Addaction has called on the Government to challenge the stigma faced by people who struggle with drink and drugs and mental health conditions.

The charity spoke to MPs, commissioners and civil servants at an event in the House of Lords.

Les Chandler, who was a heroin addict before getting treatment, is now a volunteer with Addaction. The 61-year-old told the ministers about the stigma he has faced.

He said: “Drugs took me to prison, to psychiatric units and to three suicide attempts. The stigma and shame meant I wasted years not getting the help I needed. I was called a junkie, a thief, a waste of space – and I believed it. I wanted to die.

“Addaction gave me a purpose in life. They’ve given me confidence. I’m now training to be a counsellor.”

Addaction proposed three recommendations to tackle the problem. The charity is calling for more joint commissioning and assessments between mental health and substance misuse services.

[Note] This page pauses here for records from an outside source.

/-- The STATUS word: written and applied, or why not (R230). -/
def State.writeStatus (s : State) (e : Nat) (c : Cmd) (v : Nat) : State × Option Res :=
  if c.status = 0 then (s, none)
  else
    let p := s.cmdWho e c
    let r := s.unitCheckRej c.rejected [.engine e] p 0x11 .store c.status 4
    match r.2 with
    | .ok bs =>
      if s.portHeld c.part && isOutside bs then (s, some .posted)
      else
      let s := r.1.unitWrite p c.id (2 ^ 64 + 1) (960 + e) c.launch bs (bytesLE 4 v)
      (bs.foldl (fun st b => match b.loc with
        | .mem pa => st.apply pa
        | _ => st) s, none)
    | f => (r.1, some f)

/-- The end of a collective: STATUS, then the arrival on DONE (R230, R353). -/
def State.collEnd (s : State) (e : Nat) (c : Cmd) (status cause addr info : Nat) : State :=
  let a := (s.unlock c.id).writeStatus e c (status + cause * 256)
  match a.2 with
  | some (.driver kind page) => a.1.pauseRun e c .store c.status kind page
  | some .posted => s
  | _ =>
    let b := a.1.arriveAt c.rejected [.engine e] (a.1.cmdWho e c) c.id c.done c.doneCount
    match b.2 with
    | some (.driver kind page) => b.1.pauseRun e c .atomic c.done kind page
    | some .posted => s
    | some (.prog k i) =>
      if status = 1 then ((b.1.writeStatus e c (2 + k * 256)).1).retireCmd e c 2 k c.done i else b.1.retireCmd e c status cause addr info
    | _ => b.1.retireCmd e c status cause addr info

/-- COLLECTIVE_COMPLETION (R230): `cause` 0 is the end of its own work; 0x17 is a rank whose record differs, 0x18 a peer that
has not answered within the fabric's time-out. -/
def execCollectiveCompletion (eng cause : Nat) (s : State) : Out :=
  .next (match s.running eng with
    | some (_, c) =>
      if !c.coll || !s.unitApplied c.id (960 + eng) || (List.range 20).any (fun p => s.ms.any (fun w => w.wid == 1024 + p && w.eng)) then s
      else
        match c.stop with
        | some (k, addr, info) => s.collEnd eng c 2 k addr info
        | none =>
          if cause = 0x17 ∨ (cause = 0x18 ∧ c.since + s.dreg .fTimeout ≤ s.timebase) then s.collEnd eng c 2 cause 0 0
          else if cause = 0 ∧ c.collDone then s.collEnd eng c 1 0 0 0
          else s
    | none => s)

end Sys2Proof.Machine
end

It wants employers to treat drug and alcohol misuse as a health issue rather than a disciplinary matter. The charity wants businesses to consider appropriate help for the employee and to treat absence for treatment and rehabilitation as normal sick leave.

Addaction also wants strategies which recognise people may need different support, depending on their age.

Addaction’s chief executive, Mike Dixon, said: “The stories that lead people to our door are many and varied. Those who come forward for support have had to overcome their own personal, mental and physical barriers. The added fear of being stigmatised and shamed based on previous experiences raises those barriers even higher.

“We want to confront stigma head-on and this means educating the public to increase empathy and understanding for those tackling drugs, alcohol and mental health issues.

“By challenging stigma, we believe more people will come forward for support and more people will recover and reach their potential.”